Found by Ptolemy of Alexandria (or Claudius Ptolemaeus) (90-168 AD).

Ptolemy’s First Theorem

A quadrilateral ABCD is cyclic (inscribed) if and only if

AB\cdot CD + AD\cdot BC=AC\cdot BD

or

“A quadrilateral is inscribed in a circle if and only if the sum of the products of its two pairs of opposite sides is equal to the product of its diagonals”

Proofs

Proof 1 of the direct theorem(Using a little Trigonometry :))


As in the figure, a=a_1, b=b_1, c=c_1, d=d_1,

\sin(a+b)= \sin(d+c_1),

\sin(c+a_1)= \sin(b_1+d_1) since their sum is \pi

We will use that \cos X=- \cos(180^\circ-X) and the formulas

\cos(90^\circ-X)= \sin X ,

2 \sin X\cdot \sin Y= \cos(X-Y)- \cos(X+Y) (Product to Sum formula),

\cos X+ \cos Y=2\cdot \cos \frac{X+Y}{2}\cdot \cos \frac{X-Y}{2} (Sum to Product formula)

Applying the extended law of sines to triangles  ADB, DBC respectively and the Sum to Product formula we obtain:

AB\cdot CD=(2R \sin d) \cdot (2R\sin a)=2R^2( \cos(d-a) - \cos(d+a)) (1)

Similarly, AD\cdot BC=4R^2 \sin c\cdot \sin b=2R^2(\cos(c-b) - \cos(c+b)) (2)

So AB\cdot CD + AD\cdot BC=

=2R^2(\cos(d-a) - \cos(d+a) + \cos(c-b) - \cos(c+b) )

But a+b+c+d=180^\circ \Rightarrow d+a=180^\circ -(b+c) \Rightarrow

\Rightarrow \cos(d+a)= - \cos(c+b) \Rightarrow \cos(d+a) + \cos(b+c)=0 (3)

And \cos(d-a) + \cos(c-b)=2\cdot \cos(\frac{d+c-a-b}{2})\cdot \cos(\frac{d-a-c+b}{2})

Furthermore

d+c=180^\circ-a-b \Rightarrow \frac{d+c-a-b}{2}=90^\circ-a-b \Rightarrow

\Rightarrow \cos(\frac{d+c-a-b}{2})= \sin(a+b) (4)
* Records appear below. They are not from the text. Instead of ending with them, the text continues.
/-- RP_CTRL.STATUS and RUNNING. -/
def State.replayStatus (s : State) (r st : Nat) : State :=
  (s.setFld (Reg.RP_CTRL r) Fld.RP_CTRL_STATUS st).setFld (Reg.RP_CTRL r) Fld.RP_CTRL_RUNNING (b2n (decide (st = 1)))

/-- The conditions of R325. -/
def State.replayAllowed (s : State) (r : Nat) : Bool :=
  let first := s.get64 (Reg.RP_FIRST_LO r)
  let n := s.num (Reg.RP_COUNT r)
  s.mode == .inspecting && decide (s.fld (Reg.ACC_REPLAY r) Fld.ACC_REPLAY_RATE ≠ 0)
    && s.flag (Reg.FOLIO_GEOM (12 + r)) Fld.FOLIO_GEOM_EN && decide (1 ≤ n) && !s.stk.empty
    && decide (s.get64 Reg.STACKS_OLDROW_LO ≤ first) && decide (first + n - 1 ≤ s.get64 Reg.STACKS_HEADROW_LO)
    && (s.replay r).isNone

/-- RP_GO (R325, R326): the replay starts with Q_0 10 µs from now and an empty ring, or STATUS becomes REFUSED. -/
def State.replayGo (s : State) (r : Nat) : State :=
  if s.replayAllowed r then
    let h : ReplayHid := ⟨s.get64 (Reg.RP_FIRST_LO r), s.num (Reg.RP_COUNT r), s.now + 10000000,
      s.fld (Reg.ACC_REPLAY r) Fld.ACC_REPLAY_RATE, s.lag (12 + r), 0, none, none, none, [], none, []⟩
    (((s.setReplay r (some h)).emptyRing (12 + r)).setNum (Reg.RP_TICK r) 0).replayStatus r 1
  else s.setFld (Reg.RP_CTRL r) Fld.RP_CTRL_STATUS 7

/-- The state with the registers of a tick in force for the pipeline's work (R25, R326). -/
def State.atTick (s : State) (h : ReplayHid) (back : Nat) (f : State → State) : State :=
  s.withCfg ((h.cfgs[back]?).getD s.regs) f

/-- A stored row as a row of the folio's input ring (R327), with its line's shelfmark, in which the reading pipeline is the source (R56). -/
def State.readRow (s : State) (r row : Nat) : RingRow :=
  let bytes := readBytes s.ram (s.rowAddr row) (s.num Reg.STACKS_STRIDE)
  let f (at_ n : Nat) : Nat := ofLeBytes ((bytes.drop at_).take n)
  let b := s.stacksBits
  let px := bytes.drop 64
  let start : Int := (s.num (Reg.RP_TSTART r) : Int) - s.num (Reg.RP_HALO r)
  let n := s.num (Reg.RP_TLEN r) + 2 * s.num (Reg.RP_HALO r)
  { line := signed 64 (f 32 8), phase := f 30 1 / 32 % 4, md := signed 64 (f 0 8), count := signed 48 (f 12 6)
    stamp := (f 22 6 * 1000000000 + f 18 4) * 2 ^ 40, at_ := 0, flags := f 48 6, flagsW := f 54 1 % 2, flagsE := f 54 1 / 2 % 2
    cd := signed 32 (f 8 4), mark := bytes.take 30 ++ leBytes 1 (12 + r + f 30 1 / 32 % 4 * 32) ++ (bytes.drop 31).take 9
    cols := (List.range n).map fun (i : Nat) =>
      expandPixel b (streamAt b px (max 0 (min ((s.ws : Int) - 1) (start + (i : Int)))).toNat) }

/-- The cards of the segments of replay `r` that end (R274, R328, R330): TAINTED by the flags of the stored lines, CUTOFF where one holds
the first or the last row of the range. -/
def State.replayCards (s : State) (r : Nat) (h : ReplayHid) (cutoff : Bool) (cs : List ClosedSeg) : State :=
  let lastLine := (h.last.map fun x => x.2.line)
  let mark (c : ClosedSeg) : ClosedSeg :=
    let ends := decide (h.firstLine = some c.f.first) || (decide (lastLine = some c.f.last) && decide (h.count ≤ h.tick))
    { c with flags := Nat.lor c.flags (Nat.lor (if s.taintedBy h.taints h.lag (s.num (Reg.RP_HALO r)) c then flTainted else 0)
        (if cutoff || ends then flCutoff else 0)) }
  s.buildCards (cs.map mark)

/-- Close every open segment of a replay strip at a line (R328), 2,048 of them at a time, as the strip does; then the flood cards of the
slot (R279). -/
def State.replayFlush (s : State) (r : Nat) (h : ReplayHid) (line : Int) (due : Nat) (cutoff : Bool) : State :=
  ((List.range 33).foldl (fun (s : State) _ =>
    if (s.strip (12 + r)).isEmpty then s
    else
      let (s, cs, _) := s.segmentLine (12 + r) line due ⟨0, 0, 0, 0⟩ []
      s.replayCards r h cutoff cs) (s.newBurst (12 + r) line)).floodCards line due

/-- A replay ends (R328, R329): STATUS, and the event of STACKS_EVT. -/
def State.replayEnd (s : State) (r st : Nat) : State :=
  let s := ((s.setReplay r none).setStrip (12 + r) []).replayStatus r st
  let s := { s with seg := { s.seg with lastOut := Store.set (fun _ => none) (12 + r) none s.seg.lastOut } }
  let s := s.setRunning (12 + r) false
  let s := if st = 3 then s.bump (Reg.STACKS_CNT 5) else s
  s.event Reg.STACKS_EVT Reg.STACKS_EVTEN (if st = 2 then 2 else 3) 21

/-- A replay ends early: the segments still open close at the last output delivered, with CUTOFF (R329). -/
def State.replayCut (s : State) (r st : Nat) : State :=
  match s.replay r with
  | none => s
  | some h =>
    let s := match Store.get (fun _ => none) (12 + r) s.seg.lastOut with
      | some l => s.replayFlush r h (l + 1) (s.now + 9500000) true
      | none => s
    s.replayEnd r st

/-- The last row fetched, as the fetch that runs finds it (R324): its header names the row it meant to read, or it has been
overtaken and the rows before it are the range. -/
def State.replayFetched (s : State) (r : Nat) : State :=
  match s.replay r with
  | none => s
  | some h =>
    match h.fetching with
    | none => s
    | some row =>
      if s.headerRow row = row then
        let x := s.readRow r row
        let flags := if x.flags = 0 ∧ x.flagsW = 0 ∧ x.flagsE = 0 then [] else [(x.line, x.flags, x.flagsW, x.flagsE)]
        let s := s.set64 (Reg.RP_ROW_LO r) row
        s.setReplay r (some { h with
          fetching := none, last := some (row, x), taints := h.taints ++ flags
          firstLine := some (h.firstLine.getD x.line) })
      else if h.last.isNone then (s.setReplay r (some { h with fetching := none })).replayEnd r 3
      else s.setReplay r (some { h with fetching := none, count := row - h.first, stop := some 3 })

/-- The time (ps) by which cards of the slot of tick `k` are to leave (R330). -/
def ReplayHid.due (h : ReplayHid) (k : Nat) : Nat := h.q0 + (k + 2) * 1000000000000 / h.rate + 9500000

/-- The slot of tick `k` ends (R326, R328): its output line, if the ring has one, goes to the replay strip; the flush output has no
masked pixel; then the flood cards of the slot (R279). A folio that is not done is a slot overrun (R23). -/
def State.replaySlotEnd (s : State) (r k : Nat) : State :=
  match s.replay r with
  | none => s
  | some h =>
    if h.count + h.lag ≤ k then
      match h.last with
      | some (_, x) => s.replayFlush r h (x.line + 1) (h.due k) (h.stop.isSome)
      | none => s
    else if !(s.engine (12 + r)).done then s.breach 13 (12 + r) none
    else if k < h.lag then s
    else
      match rowOfAge (s.engine (12 + r)).ring h.lag with
      | none => s
      | some x =>
        let runs := s.replayRuns (12 + r)
        let (s, cs, _) := (s.newBurst (12 + r) x.line).segmentLine (12 + r) x.line (h.due k) ⟨x.md, x.count, x.stamp, x.cd⟩ runs
        (s.replayCards r h false cs).floodCards x.line (h.due k)

/-- The slot of a tick opens (R326, R328): the row fetched, or a copy of the last one, enters the ring, and the parameters of the tick
enter the engine (R183, R184). -/
def State.replaySlotOpen (s : State) (r : Nat) (h : ReplayHid) : State :=
  match h.last with
  | none => s
  | some (_, x) =>
    let s := s.pushRow (12 + r) x
    let params := (List.range 8).map fun i => s.num (Reg.FOLIO_PARAM (12 + r) i)
    s.setEngine (12 + r) { s.engine (12 + r) with params := params, ready := true, done := false }

/-- What FOLIO_STATUS shows of the slot of a tick that opens (R201): GROUPS of the registers in force for it, WARMUP, RUNNING. -/
def State.showReplay (s : State) (r : Nat) (cfg : Store Word) : State :=
  let e := 12 + r
  let s := s.setFld (Reg.FOLIO_STATUS e) Fld.FOLIO_STATUS_GROUPS ((s.under cfg).groups e)
  let s := s.setFld (Reg.FOLIO_STATUS e) Fld.FOLIO_STATUS_WARMUP (b2n (decide (0 < (s.engine e).warm)))
  s.setRunning e (s.engine e).ready

/-- The slot of a tick has ended: one less of those that fill the ring (R191), and the clock stops. -/
def State.replayWarmed (s : State) (r : Nat) : State :=
  let e := 12 + r
  let h := s.engine e
  ((s.setEngine e { h with warm := h.warm - 1 }).setFld (Reg.FOLIO_STATUS e) Fld.FOLIO_STATUS_WARMUP (b2n (decide (1 < h.warm)))).setRunning e false

/-- A replay tick `k` (R326): the slot of tick k − 2 ends, that of tick k − 1 opens, and the fetch of row k begins. The ticks after the
last one end the last slots, and the last of them the replay. An early end takes effect at the end of the slot in progress. -/
def State.replayTick (s : State) (r : Nat) : State :=
  let s := s.replayFetched r
  match s.replay r with
  | none => s
  | some h =>
    let k := h.tick
    let total := h.count + h.lag + 1
    let s := if 2 ≤ k then (s.atTick h 1 fun s => s.replaySlotEnd r (k - 2)).replayWarmed r else s
    if h.stop = some 4 then s.replayCut r 4
    else if total + 1 ≤ k then s.replayEnd r (if h.stop = some 3 then 3 else 2)
    else
      let s := if 1 ≤ k ∧ k ≤ total then
          (s.atTick h 0 fun s => s.replaySlotOpen r h).showReplay r ((h.cfgs[0]?).getD s.regs) else s
      let s := if k < total then s.setNum (Reg.RP_TICK r) (k + 1) else s
      s.setReplay r (some { h with
        tick := k + 1, cfgs := (s.regs :: h.cfgs).take 3, fetching := if k < h.count then some (h.first + k) else none })

/-- RP_ABORT (R329): the replay ends with the slot in progress; with none in progress, now. -/
def State.replayAbort (s : State) (r : Nat) : State :=
  match s.replay r with
  | none => s
  | some h => if h.tick < 2 then s.replayCut r 4 else s.setReplay r (some { h with stop := some 4 })

/-- Every running replay ends with a status (R329): SWITCHED or HALTED. -/
def State.replaysCut (s : State) (st : Nat) : State := (List.range 4).foldl (fun (s : State) r => s.replayCut r st) s

/-! ### Crops -/

/-- The row of a crop's last line (R332): the probe, else the latest of at most 256 held rows that names the line. -/
def State.cropRow (s : State) (e : Int) : Option Nat :=
  let head := s.get64 Reg.STACKS_HEADROW_LO
  let old := s.get64 Reg.STACKS_OLDROW_LO
  let probe := (head : Int) - (s.getS64 Reg.STACKS_HEADLINE_LO - e)
  if s.stk.empty then none
  else if 0 ≤ probe ∧ (old : Int) ≤ probe ∧ probe ≤ head ∧ s.headerLine probe.toNat = e then some probe.toNat
  else ((List.range (min 256 (head + 1 - old))).map fun i => head - i).find? fun r => decide (s.headerLine r = e)

/-- The header of a crop record before its CRC (R333). -/
def State.cropHeader (s : State) (c : CropReq) (status flags row0 h : Nat) (line0 md : Int) : List Byte :=
  leBytes 1 0x10 ++ leBytes 1 status ++ leBytes 2 flags ++ leBytes 2 (s.fld Reg.SYS_NODE Fld.SYS_NODE_NODE_ID + c.queue * 2 ^ 14)
    ++ leBytes 6 c.seq ++ leBytes 4 c.tag ++ leBytes 8 row0 ++ leBytes 8 (unsignedOf 64 line0) ++ leBytes 4 c.col
    ++ leBytes 2 (if status = 2 then 0 else c.cw) ++ leBytes 2 h ++ leBytes 1 (s.fld Reg.STACKS_CTRL Fld.STACKS_CTRL_WIDTH)
    ++ List.replicate 7 0 ++ leBytes 8 (unsignedOf 64 md) ++ leBytes 4 (unsignedOf 32 (s.cdOf c.col)) ++ [0, 0]

/-- The record of a crop request (R332, R333): its bytes, status, and whether it was clipped. What is read of an overtaken row is discarded
(R324); where ROW0 is overtaken, the line and the position of the record are free values. DESIGN CHOICE, log 144. -/
def State.cropRecord (s : State) (c : CropReq) : (List Byte × Nat × Bool) × State :=
  match (if c.dropped then none else s.cropRow c.last) with
  | none => ((withCrc (s.cropHeader c 2 (b2n c.clipped) 0 0 0 0), 2, c.clipped), s)
  | some last =>
    let row0 := max (s.get64 Reg.STACKS_OLDROW_LO) (last + 1 - c.ch)
    let rows := (List.range (last + 1 - row0)).map fun i => row0 + i
    let clip := c.clipped || decide (rows.length < c.ch)
    let whole := rows.filter fun r => decide (s.headerRow r = r)
    let overrun := decide (whole ≠ rows)
    let mono := (whole.zip (whole.drop 1)).all fun p => decide (s.headerLine p.2 - s.headerLine p.1 = (p.2 : Int) - p.1)
    let tainted := whole.any fun r => decide (ofLeBytes (readBytes s.ram (s.rowAddr r + 48) 7) ≠ 0)
    let b := s.stacksBits
    let px := rows.flatMap fun r =>
      if s.headerRow r = r then
        let bytes := readBytes s.ram (s.rowAddr r + 64) (s.num Reg.STACKS_STRIDE - 64)
        (List.range c.cw).map fun i => streamAt b bytes (c.col + i)
      else List.replicate c.cw 0
    let (x, n) := s.freeValue
    let (y, n) := n.freeValue
    let lost := decide (s.headerRow row0 ≠ row0)
    let md := if lost then y.toInt else signed 64 (ofLeBytes (readBytes s.ram (s.rowAddr row0) 8))
    let line0 := if lost then x.toInt else s.headerLine row0
    let head := s.cropHeader c (b2n overrun) (b2n clip + 2 * b2n (!mono) + 4 * b2n tainted) row0 rows.length line0 md
    ((withCrc head ++ packStream b ((c.cw * rows.length * b + 7) / 8) px, b2n overrun, clip), if lost then n else s)

/-- The defined bits of a register. -/
def definedBits (a : Nat) : Nat :=
  match kindAt a with
  | some k => k.fields.foldl (fun m f => Nat.lor m ((2 ^ f.bits.len - 1) * 2 ^ f.bits.lo)) 0
  | none => 0

/-- The descriptor registers of crop channel 28 + `q` read as the descriptor in force (R334): which descriptor a crop is cut with is not
stated, so its words are free values. DESIGN CHOICE, log 144. -/
def State.cropDescriptor (s : State) (q : Nat) : State :=
  (List.range 10).foldl (fun (s : State) i =>
    let a := Reg.DSC_OP (28 + q) + 4 * i
    let (x, s) := s.freeValue
    s.setNum a (Nat.land (x.toNat % 2 ^ 32) (definedBits a))) s
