/-- Show the reserved bytes in DMA_BUF (R349). -/
def State.showBuf (s : State) : State :=
  s.setFld Reg.DMA_BUF Fld.DMA_BUF_V
    ((List.range 28).flatMap fun c => (s.chan c).bursts.map fun b => b.2.1).sum

/-- Store channel `c`. -/
def State.setChan (s : State) (c : Nat) (h : DmaChan) : State :=
  ({ s with dma := { s.dma with chans := Store.set dma0 c h s.dma.chans } }).showBuf

/-! ### Descriptors -/

/-- Bytes of a burst (R335, CH_CTRL.BURST). -/
def State.burstBytes (s : State) (c : Nat) : Nat := 64 * 2 ^ min 8 (s.fld (Reg.CH_CTRL c) Fld.CH_CTRL_BURST)

/-- Address of word `i` of a channel's descriptor (R341: words 0 to 9 are the registers +0x08 to +0x2C). -/
def dscReg (c i : Nat) : Nat := Reg.DSC_OP c + 4 * i

/-- Word `i` of the descriptor in force. -/
def State.dsc (s : State) (c i : Nat) : Nat := s.num (dscReg c i)

/-- OP of the descriptor in force. -/
def State.dscOp (s : State) (c : Nat) : Nat := s.dsc c 0 % 16

/-- LAST and EVT of the descriptor in force. -/
def State.dscLast (s : State) (c : Nat) : Bool := bit (s.dsc c 0) 4
@[inherit_doc State.dscLast] def State.dscEvt (s : State) (c : Nat) : Bool := bit (s.dsc c 0) 5

/-- SRC and DST: 40 bits, the space in bits [39:36] (R336). -/
def State.dscSrc (s : State) (c : Nat) : Nat := s.dsc c 1 + s.dsc c 2 % 256 * 2 ^ 32
@[inherit_doc State.dscSrc] def State.dscDst (s : State) (c : Nat) : Nat := s.dsc c 3 + s.dsc c 2 / 256 % 256 * 2 ^ 32

/-- The space of an address. -/
def spaceOf (a : Nat) : Nat := a / 2 ^ 36 % 16

/-- LEN, and the number of rows: COPY has one (R338). -/
def State.dscLen (s : State) (c : Nat) : Nat := s.dsc c 4 % 2 ^ 24
@[inherit_doc State.dscLen] def State.dscRows (s : State) (c : Nat) : Nat := if s.dscOp c = 1 then 1 else s.dsc c 5 % 65536

/-- The bytes of all rows. -/
def State.dscTotal (s : State) (c : Nat) : Nat := s.dscLen c * s.dscRows c

/-- The offset within its space of byte `n` (counted through the rows) from a base with a stride (R338); none below 0. -/
def State.rowOffset (s : State) (c base stride n : Nat) : Int :=
  (base % 2 ^ 36 : Nat) + (if s.dscOp c = 1 then 0 else signed 32 stride * ((n / s.dscLen c : Nat) : Int)) + ((n % s.dscLen c : Nat) : Int)

/-- Offset of byte `n` at the source and at the destination. -/
def State.srcAt (s : State) (c n : Nat) : Int := s.rowOffset c (s.dscSrc c) (s.dsc c 6) n
@[inherit_doc State.srcAt] def State.dstAt (s : State) (c n : Nat) : Int := s.rowOffset c (s.dscDst c) (s.dsc c 7) n

/-- The end of a memory space: GDDR6's usable 15 GiB (R421), SRAM's 48 MiB. -/
def spaceEnd (sp : Nat) : Int := if sp = 0 then 0x3C0000000 else 0x3000000

/-- Does a run of bytes stay in its space (R339)? -/
def inSpace (sp : Nat) (a : Int) (n : Nat) : Bool := decide (0 ≤ a ∧ a + n ≤ spaceEnd sp)

/-- Queues that a descriptor may write (R350). -/
def dmaQueue (q : Nat) : Bool := decide (q < 56 ∨ q = 57)

/-- Bytes of a memory space. -/
def State.memOf (s : State) (sp : Nat) : Store Byte := if sp = 0 then s.ram else s.sram

/-- Write bytes into a memory space. -/
def State.memWrite (s : State) (sp : Nat) (a : Nat) (b : List Byte) : State :=
  if sp = 0 then { s with ram := writeBytes s.ram a b } else { s with sram := writeBytes s.sram a b }

/-- Do two half-open ranges meet? -/
def meet (a n b m : Int) : Bool := decide (a < b + m ∧ b < a + n)

/-- Is a range of a memory space protected from descriptors in Inspecting (R337): the stacks ring, a deep-delay ring, crop staging,
SRAM pages 0 to 4? -/
def State.protects (s : State) (sp : Nat) (a : Int) (n : Nat) : Bool :=
  if sp = 0 then
    (s.flag Reg.STACKS_CTRL Fld.STACKS_CTRL_EN
      && meet a n (s.get64 Reg.STACKS_BASE_LO) ((s.fld Reg.STACKS_NROWS Fld.STACKS_NROWS_NROWS * s.num Reg.STACKS_STRIDE : Nat) : Int))
    || (List.range 12).any (fun k => s.flag (Reg.STITCH_MDDLY k) Fld.STITCH_MDDLY_DEEP && meet a n (s.get64 (Reg.STITCH_DDBASE_LO k))
      (((s.fld (Reg.STITCH_MDDLY k) Fld.STITCH_MDDLY_D + 1) * 2 * s.fld (Reg.CAM_WIDTH k) Fld.CAM_WIDTH_W : Nat) : Int))
    || (s.flag Reg.STACKS_CTRL Fld.STACKS_CTRL_EN && meet a n (s.get64 Reg.STACKS_CSBASE_LO) 0x100000)
  else meet a n 0 0x2800000
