/-- Does the index name a word of the selected table? -/
def State.profIndexed (s : State) : Bool :=
  let t := s.fld Reg.PROF_TCTL Fld.PROF_TCTL_TSEL
  decide (t < 3) && decide (s.fld Reg.PROF_TIDX Fld.PROF_TIDX_IDX ≤ profLast t)

/-- The key of the word that the port names, in a bank. -/
def State.profKey (s : State) (bank : Nat) : Nat :=
  bank * 2 ^ 18 + s.fld Reg.PROF_TCTL Fld.PROF_TCTL_TSEL * 2 ^ 16 + s.fld Reg.PROF_TIDX Fld.PROF_TIDX_IDX

/-- A write of PROF_TDATA (R315, R233). -/
def State.profTableWrite (s : State) (v : Word) : State :=
  let s := if s.fld Reg.PROF_TCTL Fld.PROF_TCTL_TSEL = 3 then s
    else if s.fld Reg.ACC_STATUS Fld.ACC_STATUS_SSTATE ≠ 0 then s.rejectStaged Reg.PROF_TDATA
    else if s.profIndexed then
      { s with prof := { s.prof with tables := Store.set profInit (s.profKey (1 - s.profBank)) v s.prof.tables } }
    else s
  s.profStep

/-- A read of PROF_TDATA (R315). -/
def State.profTableRead (s : State) : Word × State :=
  let bank := if s.flag Reg.PROF_TCTL Fld.PROF_TCTL_RBANK then 1 - s.profBank else s.profBank
  (if s.profIndexed then Store.get profInit (s.profKey bank) s.prof.tables else 0, s.profStep)

end Sys2Proof.Machine
end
And in the same way \cos(\frac{d-a-c+b}{2})= \sin(a+c) (5)

Combining the results 3, 4 and 5 and using again the Law of Sines:

AB\cdot CD + AD\cdot BC=2R^2(2 \sin(a+b)\cdot \sin(a+c))=

=2R \sin(a+b)\cdot 2R \sin(a+c)=BC\cdot AD

And the proof is completed.

Proof 2 of the direct theorem (With Areas)

We know that in a convex quadrilateral ABCD, its area can be given by:

(ABCD)= \frac{1}{2}AC \cdot BD \cdot \sin(APB)

where P is the intersection of AC and BD and from now on S(x) will present the area of polygon “x”.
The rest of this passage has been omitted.